◆ **WHAT YOU WILL DO**: Below are entries; print them exactly from the first line through the one containing "sending end of".
##### DATA SUPPLIED #####
-- ==== Sys2Proof/Machine/Dispatch.lean ====
section
/-!
DEFINITION. What every command does: one arm per constructor, each one direct call of that command's meaning.
-/
namespace Sys2Proof.Machine
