/-- CHSEND, CHRECV and CHPOLL (R208, R238, R270). With the guard bit 1, C below 8 and a job: CHSEND by the sending end of
a channel that is neither full nor holding an earlier job's tokens puts its token last, and one that passes an owned
block register leaves it without an owner until it is received; CHRECV by the receiving end takes the oldest token
into s(D) and s(D + 1) and the block register with it; CHPOLL says whether either would go on. -/
def Obligations.LenongChannelRows : Prop :=
  ∀ (n q j : Nat) (i : Ins) (s : State), s.guarded n q i = true → (s.seq n q).job = some j → i.c < 8 →
    (∀ b, s.ends j i.c = some (q, b) → i.x.getLsbD 3 = false → s.chanFull n i.c = false → s.undrained n i.c j = false →
      ∃ t, exec (.chsend n q i) s = .next t ∧ t = { s with cores := t.cores } ∧
        t.chq n i.c = s.chq n i.c ++ [{ val := (s.seq n q).sreg i.b ++ (s.seq n q).sreg i.a, job := j }]) ∧
    (∀ b, s.ends j i.c = some (q, b) → i.x.getLsbD 3 = true → q < 5 → b < 5 → (s.blk n (fld i.x 2 0)).owner = q →
      s.chanFull n i.c = false → s.undrained n i.c j = false →
      ∃ t, exec (.chsend n q i) s = .next t ∧ (t.blk n (fld i.x 2 0)).owner = 7 ∧ t.chq n i.c = s.chq n i.c ++
        [{ val := (s.seq n q).sreg i.b ++ (s.seq n q).sreg i.a, job := j, pass := some (fld i.x 2 0) }]) ∧
    (∀ a k l, s.ends j i.c = some (a, q) → s.undrained n i.c j = false → s.chq n i.c = k :: l → 1 ≤ i.d → i.d ≤ 30 →
      ∃ t, exec (.chrecv n q i) s = .next t ∧ t = { s with cores := t.cores } ∧ t.chq n i.c = l ∧
        (t.seq n q).sreg i.d = k.val.setWidth 32 ∧ (t.seq n q).sreg (i.d + 1) = (k.val >>> 32).setWidth 32 ∧
        ∀ b, k.pass = some b → (t.blk n b).owner = q) ∧
    exec (.chpoll n q i) s = .next (((s.counted n q (.chpoll n q i)).setP n q (i.d % 8)
      (if (!s.undrained n i.c j && (if i.x.getLsbD 4 = true then !s.chanFull n i.c else !(s.chq n i.c).isEmpty)) = true
        then BitVec.allOnes 256 else 0)).advance n q)

/-- DMASTART, DMAWAIT, EVRAISE and JGET (R271, R272, R449). A pilot instruction with its guard bit 1 and a job: DMASTART
on a free pilot channel starts a run at the device address of sB and sA for the job, and waits while the channel is
busy; DMAWAIT writes the status word of a channel that has ended; EVRAISE at severity S1 writes a record of source
PERSONALITY_NOTE with its code; JGET writes a word of the entry, the attempt number or 0. -/
def Obligations.LenongPilotRows : Prop :=
  ∀ (n j c : Nat) (x : Job) (i : Ins) (s : State), s.guarded n 5 i = true → (s.seq n 5).job = some j → s.job j = some x →
    c = 4 * n + i.c % 4 →
    (s.chanHost c = false → s.chanFree c = true →
      exec (.dmastart n 5 i) s = .next ((((s.counted n 5 (.dmastart n 5 i)).chanRun c (2 ^ 63 + ((s.seq n 5).sreg i.b).toNat % 256 *
        2 ^ 32 + ((s.seq n 5).sreg i.a).toNat)).modChan c fun y => { y with job := some j }).advance n 5)) ∧
    (s.chanHost c = false → s.chanFree c = false →
      exec (.dmastart n 5 i) s = .next ((s.counted n 5 (.dmastart n 5 i)).modSeq n 5 fun y => { y with
        wait := .memory, waiting := some (.dmastart n 5 i) })) ∧
    (s.chanHost c = false → s.chanFree c = true →
      exec (.dmawait n 5 i) s = .next (((s.counted n 5 (.dmawait n 5 i)).setS n 5 i.d (BitVec.ofNat 32
        ((s.chan c).state.code * 2 ^ 28 + (s.chan c).error * 2 ^ 24 + (s.chan c).pendTrig * 2 ^ 20 +
          b2n (s.chan c).waitCell * 2 ^ 19 + (s.chan c).trigLost * 2 ^ 8 + (s.chan c).descCount % 256))).advance n 5)) ∧
    (∀ k l, s.severity 16 = 1 → s.faults.chooseSlot 1 = some (k, l) →
      ∃ t r, exec (.evraise n 5 i) s = .next t ∧ t.mem = s.mem ∧ t.jobs = s.jobs ∧ mget t.faults.slots k = some r ∧
        r.source = 16 ∧ r.inst = n ∧ r.info = ((s.seq n 5).sreg i.a).toNat % 65536 ∧ r.reaction = .logged) ∧
    exec (.jget n 5 i) s = .next (((s.counted n 5 (.jget n 5 i)).setS n 5 i.d (BitVec.ofNat 32
      (s.jobWord n j x (fld i.x 5 0)))).advance n 5) ∧
    (∀ w, w < 16 → s.jobWord n j x w = leNat ((x.body.drop (4 * w)).take 4)) ∧ s.jobWord n j x 21 = x.attempt ∧
    (∀ w, 22 ≤ w → s.jobWord n j x w = 0)
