-- ==== Sys2Proof/Tests/Slice0.lean ====
section
/-!
SUPPORT. Tests: ill-formed commands that the check refuses, the figures that the spec works out itself, and for every
obligation with hypotheses states and operands that meet them.
-/
set_option Elab.async false
set_option maxRecDepth 4000
set_option linter.unusedVariables false

open Sys2Proof Sys2Proof.Machine

namespace Sys2Proof.Tests

/-- A part in service, with its link up and memory decoded. -/
def r0 : State := { State.reset with
  power := { powered := true, perstHigh := true }
  pcie := { linkUp := true, mse := true, bme := true }
  boot := { state := .ready } }

/-- A part that boots. -/
def b0 : State := { r0 with boot := { state := .booting, running := true, stage := 4, capQuads := 1 } }

/-- A part in Dormant mode. -/
def d0 : State := { r0 with boot := { state := .dormant, windowOk := true } }

/-- A stage result that reports nothing. -/
def sr0 : StageResult :=
    { fail := none, units := [], lanes := [], pkg := .noFlash, flashOk := true, images := [], golden := [] }

/-- The next state of an outcome. -/
def nextOf : Host.Outcome State Fault Refusal → State
  | .next t => t
  | _ => r0

/-- A job with nothing in it. -/
def j0 : Job := { queue := 0, seq := 0, epoch := 0 }

/-- A part with two GiB in each sub-channel. -/
def m0 : State := { r0 with fuse := { boardCfg := 0x2000 } }

/-- A fault record. -/
def rec0 : FaultRec where
  time := 0
  seq := 5
  source := 4
  acked := false
  sev := 1
  inst := 0
  stream := 0xFFFF
  queue := 0xFFFF
  jobSeq := 0
  attempt := 0
  reaction := .logged
  info := 0

/-- Configuration of pool 15: two buffers of 256 bytes from device address 0x10000, their owner table at 0x100. -/
def poolRegs : Map Word := [(regKey 9 0xA20, 0x10000), (regKey 9 0xA24, 0x80000000), (regKey 9 0xA28, 1), (regKey 9
    0xA2C, 2),
  (regKey 9 0xA30, 8)]

/-- A part whose pool 15 is configured. -/
def q0 : State := { m0 with regs := poolRegs }

/-- Pool 15 in service with both buffers free. -/
def q1 : State := { q0 with
  bpm := { pools := [(15, { state := .enabled, head := 0x8000000000010000, free := 2 })] }
  mem := memPutAll (memPutAll [] 0x10000 (poolHeader 0x8000000000010000 0x8000000000010100 15)) 0x10100
    (poolHeader 0x8000000000010100 0 15) }

/-- Pool 15 with buffer 1 owned by the agents of the mask `o`. -/
def q2 (o : Nat) : State := { q0 with
  bpm := { pools := [(15, { state := .enabled, head := 0x8000000000010000, free := 1, owned := 1 })] }
  mem := memPutAll [] 0x108 [BitVec.ofNat 8 o, 1, 1] }

/-- The crust of a plain data packet. -/
def crust0 : Crust := { typ := .data, lastRef := false, key := false, auEnd := true, auStart := true, tag := 7 }

/-- A part whose queue manager takes work, with Caldera queue 4095 as `c`. -/
def c0 (c : Clq) : State := { r0 with pages := [(8, { state := .idle })], qm := { queues := [(4095, c)] } }

/-- A configuration that names producer `p` and an egress consumer. -/
def cfg0 (p : Nat) : ClqCfg := { limit := 4, producer := p, consumer := 1, fullWait := 1 }

/-- A part whose QD channel 255 of the last quadrant is `x`. -/
def ch0 (x : Channel) : State := { m0 with pages := [(162, { state := .idle })], dma := { chans := [(255, x)] } }

/-- A part whose controller 11 is `d`. -/
def k0 (d : Dch) : State := { m0 with pages := [(31, { state := .idle })], dchs := [(11, d)] }

/-- What an image publishes, with the channel map `m` for both directions. -/
def par0 (m : List (Nat × Nat)) : PersParams where
  marginEnc := 8
  marginDec := 8
  vsr := List.replicate 8 16
  ctuOf := List.replicate 8 64
  defRefs := List.replicate 8 1
  defLook := List.replicate 8 0
  refLimit := 4
  qpMax := 51
  lag := 0
  lookRate := 0
  chEnc := m
  chDec := m
  entries := []
  limitEntry := 0
  ctus := []
  rates := []
  profiles := []
  levels := []

/-- A directory entry with the parameters `p`. -/
def ent0 (p : PersParams) : PersEntry where
  id := 3
  flags := 0
  unsigned := false
  progBase := 0
  progWords := 8
  tabBase := 0
  tabWords := 8
  params := p

/-- The job that runs on core 47: an encode of stream 1 into slot 0. -/
def jl : Job := { j0 with phase := .running, stream := some 1, slot := some 0, cores := [47] }

/-- Stream 1: 16 by 32, 4:2:0, 8 bits, two slots from device address 0x200000, slot 1 complete. -/
def stl (enc : Bool) : Stream where
  state := .opened
  encode := enc
  mode := [16, 32, 1, 8]
  blockBase := 0x200000
  blockMib := 1
  poolSlots := 2
  slots := [(0, { coding := true, width := 16, height := 32 }), (1, { width := 16, height := 32 })]

/-- A part whose core 47 works on that job with the state `c`; `m` is the channel map. -/
def l0 (enc : Bool) (m : List (Nat × Nat)) (c : Core) : State := { m0 with
  pages := [(corePage 47, { state := .running })]
  jobs := [(32, jl)]
  streams := [(1, stl enc)]
  pers := { dir := [(0, ent0 (par0 m))] }
  placer := { cores := [(47, { inside := [32] })] }
  cores := [(47, c)] }

/-- A core whose sequencer q is `x` and whose block register 1 belongs to it. -/
def sq (q : Nat) (x : Seq) : Core :=
    { seqs := [(q, x)], blocks := [(1, { owner := q, data := [(0, 5), (65, -7)] }), (2, { owner := q })] }

/-- An unguarded word. -/
def ins (d a b c : Nat) (x : Word) : Ins := { pn := false, pg := 0, d := d, a := a, b := b, c := c, x := x }

/-- A vector whose elements rise from -128 to 127. -/
def ramp : List Elem := (List.range 256).map (fun (e : Nat) => BitVec.ofInt 24 ((e : Int) - 128))

/-- Device memory with 39 rising bytes from an address on. -/
def memRamp (a : Nat) : List Host.Cell := memPutAll [] a ((List.range 40).map (fun e => BitVec.ofNat 8 e))

/-- The 56 bytes of an entry. -/
def bd (op st : Nat) (r : List Byte) : List Byte := (leBytes 2 op ++ leBytes 2 st ++ leBytes 4 7 ++ r ++ List.replicate
    56 0).take 56

/-- Bytes of host memory from address 0. -/
def hst : List Host.Cell := (List.range 64).map (fun k => (k, BitVec.ofNat 8 k))

/-- A part whose Geyser takes work and whose queue 1023 is `x`. -/
def g0 (x : Queue) : State := { m0 with pages := [(7, { state := .idle })], geyser := { queues := [(1023, x)] } }

/-- A configuration that WQ_ARM accepts. -/
def wcfg : List Byte := List.replicate 24 0 ++ [4, 4, 1, 0, 1, 64] ++ List.replicate 18 0

/-- A part with the one job `x`. -/
def jz (x : Job) : State :=
    { m0 with pages := [(5, { state := .idle }), (7, { state := .idle }), (corePage 47, { state := .idle })], jobs := [(32, x)] }

/-- The same with job 32 first in the side list of core 47. -/
def js (x : Job) : State := { jz x with placer := { cores := [(47, { side := [32] })] } }

/-- The mode block of a decode stream of 16 by 16, 4:2:0, 8 bits, profile 1, one reference and one overlap slot. -/
def blk : List Byte :=
  leBytes 2 1 ++ List.replicate 14 0 ++ leBytes 2 16 ++ leBytes 2 16 ++ [1, 8, 1, 0] ++ List.replicate 4 0 ++ leBytes 4
      1 ++
    leBytes 4 1 ++ List.replicate 5 0 ++ [1, 1] ++ List.replicate 53 0 ++ leBytes 2 64 ++ List.replicate 158 0

/-- An image that knows profile 1 in 4:2:0 of 8 bits. -/
def ent1 : PersEntry :=
    { ent0 { par0 [] with profiles := [{ code := 1, enc := true, dec := true, chromas := [1], depths := [8] }] } with flags := 3 }

/-- A part with that image and 64 MiB of stream memory in the last quadrant, and the one job `x`. -/
def so (x : Job) : State := { js x with
  regs := [(regKey 160 0x840, 16), (regKey 160 0x844, 64)]
  pers := { dir := [(0, ent1)] } }

/-- A waiting job whose entry holds the opcode `op`, stream 1 and `r`. -/
def oj (op : Nat) (r : List Byte) : Job := { j0 with phase := .waiting, stream := some 1, body := bd op 1 r }

/-- The reference operation `sub` of stream 1, placed on core 47, with `r` after its opcode modifier. -/
def rj0 (sub : Nat) (r : List Byte) : Job := { j0 with
  phase := .placed, core := 47, cores := [47], stream := some 1, body := bd 0x50 1 ([BitVec.ofNat 8 sub] ++ r) }

/-- An IPv4 frame with an empty UDP datagram from 10.0.0.1 port 5000 to 10.0.0.2 port 5004. -/
def rxf : List Byte :=
  List.replicate 12 0 ++ [8, 0, 0x45, 0, 0, 28, 0, 0, 0, 0, 64, 17, 0x66, 0xCF, 10, 0, 0, 1, 10, 0, 0, 2] ++
    [0x13, 0x88, 0x13, 0x8C, 0, 8, 0, 0] ++ List.replicate 18 0

/-- Its key in the flow table. -/
def rxKey : List Byte :=
  List.replicate 4 0 ++ [17] ++ List.replicate 13 0 ++ [255, 255, 10, 0, 0, 1] ++ List.replicate 10 0 ++ [255, 255, 10,
      0, 0, 2] ++
    [0x13, 0x88, 0x13, 0x8C] ++ List.replicate 4 0

/-- The last place of its buckets. -/
def rxAt : Nat := (bucket 1 (crc32c rxKey)).getD 3 0

/-- Port 1 of four lanes, its last lane up with the state `x`, and a flow table with `fl`. -/
def n0 (x : NetLink) (fl : Map Flow) : State := { m0 with
  pages := [(11, { state := .idle }), (13, { state := .idle }), (14, { state := .idle }), (15, { state := .idle })]
  regs := [(regKey 11 0x840, 0xC0602328), (regKey 13 0x95C, 1000)]
  net := { links := [(7, x)], flows := fl } }

/-- The flow command registers with that key and the entry of a DROP flow without a group. -/
def keyRegs : Map Word :=
  (List.range 12).map (fun j => (regKey 14 (0x100 + 4 * j), BitVec.ofNat 32 (leNat ((rxKey.drop (4 * j)).take 4)))) ++
    [(regKey 14 0x144, 0xFFFF)]

/-- The bytes 48 to 79 of that entry. -/
def dropData : List Byte := List.replicate 4 0 ++ [255, 255] ++ List.replicate 26 0

/-- An egress queue of class 7 on that lane, with packetizer `k` and payload limit `z`. -/
def eqc (k z : Nat) : List Byte :=
  [0x0B, 7, BitVec.ofNat 8 k, 0, 0, 0] ++ leBytes 2 1500 ++ leBytes 8 64 ++ leBytes 4 100 ++ leBytes 4 3000 ++ [20] ++
    List.replicate 23 0 ++ leBytes 2 z

/-- A template with RTP. -/
def tmpl : List Byte :=
  [54, 2] ++ List.replicate 26 0 ++ [8, 0, 0x45] ++ List.replicate 8 0 ++ [17] ++ List.replicate 18 0 ++ [0x80] ++
    List.replicate 69 0

/-- That part with egress queue 4095 as `x`. -/
def n1 (x : EgressQ) : State :=
    { n0 { up := true } [] with net := { links := [(7, { up := true })], egress := [(4095, x)] } }

/-- An enabled queue of host frames with one frame ready. -/
def nd : State := n1
    { cfg := eqc 0 0, enabled := true, rate := 100, burst := 3000, overhead := 20, tokens := 3000 * 65536, ready := [{ bytes := List.replicate 60 5 }] }

/-- That part with Caldera queue 4095 on it, which holds one packet of two bytes. -/
def ne (x : EgressQ) : State := { n1 x with
  pages := [(8, { state := .idle }), (13, { state := .idle })]
  qm := { queues := [(4095, { enabled := true, cfg := { cfg0 1 with consumerId := 4095 }, complete := [{ crust := crust0, payload := [1, 2] }] })] }
      }

/-! ### Ill-formed commands -/

/-- A well-formed Lenong word. -/
def ok : Ins := ins 31 31 31 31 0xFFFFFFFF

/-- That word with field k out of range. -/
def bad (k : Nat) : Ins :=
  match k with
  | 0 => { ok with pg := 8 }
  | 1 => { ok with d := 32 }
  | 2 => { ok with a := 32 }
  | 3 => { ok with b := 32 }
  | _ => { ok with c := 32 }

/-- A command whose word names core, sequencer and fields refuses each that is out of range, and no more. -/
def refusesWords (f : Nat → Nat → Ins → Instr) : Bool :=
  (f 47 5 ok).wf && !(f 48 5 ok).wf && !(f 47 6 ok).wf && (List.range 5).all (fun k => !(f 47 5 (bad k)).wf)

/-- The same for a syntax word. -/
def refusesSyn (f : Nat → SynWord → Instr) : Bool :=
  let w : SynWord := { d := 15, a := 15, b := 15, imm := 32767 }
  (f 47 w).wf && !(f 48 w).wf &&
    [{ w with d := 16 }, { w with a := 16 }, { w with b := 16 }, { w with imm := 32768 }].all (fun v => !(f 47 v).wf)

/-- The Lenong and engine commands, part 1: cores, sequencers and word fields. -/
theorem test_ill_formed_words_a : ([
      Instr.nop, .jmp, .call, .ret, .loop, .jend, .sadd, .ssub, .smul, .smulh, .sdiv, .sand, .sor, .sxor, .sshl,
      .sshr, .ssra, .smin, .smax, .sadds, .sclz, .sli, .scmp, .ssel, .sld, .sst, .tld, .vext, .vins, .pand, .por,
      .pxor, .pnot, .pany, .pall, .ppop, .vadd, .vsub, .vabs, .vmin, .vmax, .vand, .vor, .vxor, .vshl, .vshr,
      .vmov, .vsplat, .vmul, .vmad, .vavg] : List (Nat → Nat → Ins → Instr)).all refusesWords = true := by decide +kernel

/-- The Lenong and engine commands, part 2: cores, sequencers and word fields. -/
theorem test_ill_formed_words_b : ([
      Instr.vabsd, .vclip, .vclipd, .vsel, .vcmp, .vtrans, .vsgn, .bst, .bget, .bput, .bfill, .sbwait, .rowpost,
      .mfld, .mfst, .bfir, .bfly, .bmat, .bquant, .bqcand, .bdeq, .blast, .rsad, .rsatd, .rsse, .rsum, .rmin,
      .rargmin, .chsend, .chrecv, .chpoll, .dmastart, .dmawait, .rcrd, .rcwr, .frameClose, .evraise, .jget,
      .bectlConfig, .ctxInit, .ctxMove, .cdfInit, .cdfMove, .writerSet, .bectlRun, .bectlWait, .bectlStatus,
      .bectlPos, .findSync, .unitClose, .jobEnd] : List (Nat → Nat → Ins → Instr)).all refusesWords = true := by decide +kernel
#####
◆ **WRITTEN REPLY**:
-- ==== Sys2Proof/Machine/Dispatch.lean ====
section
/-!
DEFINITION. What every command does: one arm per constructor, each one direct call of that command's meaning.
-/
namespace Sys2Proof.Machine
/-- CHSEND, CHRECV and CHPOLL (R208, R238, R270). With the guard bit 1, C below 8 and a job: CHSEND by the sending end of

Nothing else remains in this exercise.